Réussir Montréal : la tâche de tout le Québec

La métropole est le défi de tout le Québec. Comme c’est une des locomotives de l’économie québécoise, sa vitalité doit préoccuper tous les décideurs. Prendre la ville en considération dans l’élaboration des politiques publiques doit donc devenir un réflexe pour tous les gouvernements.

Nous avions formulé en 2014 quelques recommandations qui sont, selon nous, toujours pertinentes pour Montréal :

  • Identifier et soutenir les secteurs névralgiques de son économie ;
  • Considérer la RMR de Montréal comme un tout et non pas comme un assemblage incohérent de régions administratives ;
  • Reconnaître l’importance économique de Montréal et ainsi éviter le mur-à-mur dans l’élaboration des politiques publiques.
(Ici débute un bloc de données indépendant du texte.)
-- ==== Sys2Proof/Tests/Slice0.lean ====
section
/-!
SUPPORT. Tests: decoding of words written out from the spec's encodings, the well-formedness checks, one step on small states
with the results of 95_test_vectors.md, and for each obligation with hypotheses a witness that meets them.
-/

namespace Sys2Proof.Tests

open Sys2Proof.Machine

/-! ## Well-formedness: each check refuses an ill-formed term -/

/-- An illegal opcode (30_encoding.md R91). -/
theorem test_wf_refuses_illegal_opcode : wellFormedBytes [0xEA#8] = false := by decide
/-- A missing operand byte (R82). -/
theorem test_wf_refuses_missing_operand : wellFormedBytes [0x8D#8, 0x00#8] = false := by decide
/-- A byte too many (R82). -/
theorem test_wf_refuses_extra_byte : wellFormedBytes [0x38#8, 0x00#8] = false := by decide
/-- No byte at all. -/
theorem test_wf_refuses_nothing : wellFormedBytes [] = false := by decide
/-- Operand bytes are never checked (R90). -/
theorem test_wf_accepts_any_operand : Instr.wellFormed (.staAbs 0xFFFF#16) = true := by decide

/-! ## Decoding: words written out bit by bit from 30_encoding.md R81 and R84 -/

theorem test_decode_lda_imm : decode [0b10101001#8, 0b10000000#8] = .instr (.ldaImm 0x80#8) [] := by decide
theorem test_decode_lda_zp : decode [0b10100101#8, 0b00010000#8] = .instr (.ldaZp 0x10#8) [] := by decide
theorem test_decode_sta_zp : decode [0b10000101#8, 0b11111111#8] = .instr (.staZp 0xFF#8) [] := by decide
/-- The low byte of the address comes first (R88). -/
theorem test_decode_sta_abs :
    decode [0b10001101#8, 0b00110100#8, 0b00010010#8] = .instr (.staAbs 0x1234#16) [] := by decide
theorem test_decode_adc : decode [0b01101001#8, 0b00000001#8] = .instr (.adcImm 0x01#8) [] := by decide
theorem test_decode_sbc : decode [0b11101001#8, 0b01011111#8] = .instr (.sbcImm 0x5F#8) [] := by decide
theorem test_decode_inc : decode [0b11100110#8, 0b00100000#8] = .instr (.incZp 0x20#8) [] := by decide
theorem test_decode_cmp : decode [0b11001001#8, 0b00000101#8] = .instr (.cmpImm 0x05#8) [] := by decide
theorem test_decode_bne : decode [0b11010000#8, 0b11110011#8] = .instr (.bne 0xF3#8) [] := by decide
theorem test_decode_sec : decode [0b00111000#8, 0xA9#8] = .instr .sec [0xA9#8] := by decide
theorem test_decode_hlt : decode [0b11111111#8] = .instr .hlt [] := by decide
/-- Vector DEC-6: a 6502 NOP is no opcode. -/
theorem test_decode_refuses_nop : decode [0xEA#8] = .refused (.unknownOpcode 0xEA#8) := by decide
theorem test_decode_refuses_truncated :
    decode [0x8D#8, 0x34#8] = .refused (.truncated .storeAccumulatorAbsolute) := by decide
/-- The opcode table's word: byte 0 is the least significant. -/
theorem test_table_word : decodeTableWord 24 0x12348D = some (.staAbs 0x1234#16) := by decide
/-- An operand the table gives no bits is zero. -/
theorem test_table_word_short : decodeTableWord 8 0xD0 = some (.bne 0x00#8) := by decide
Il serait pertinent d’en ajouter une nouvelle :

  • Comme pour le reste du Québec, se soucier au quotidien d’améliorer à moyen et à long terme la qualification de la main-d’oeuvre en faisant de l’éducation une priorité pour notre société, dans le but d’augmenter le taux de diplomation et l’accès à la formation continue.

Face aux constats récurrents de chaque nouvelle édition de Comparer Montréal, il nous semble logique que cette dernière recommandation se place au coeur de toute action qui cherchera à améliorer le sort économique de la métropole.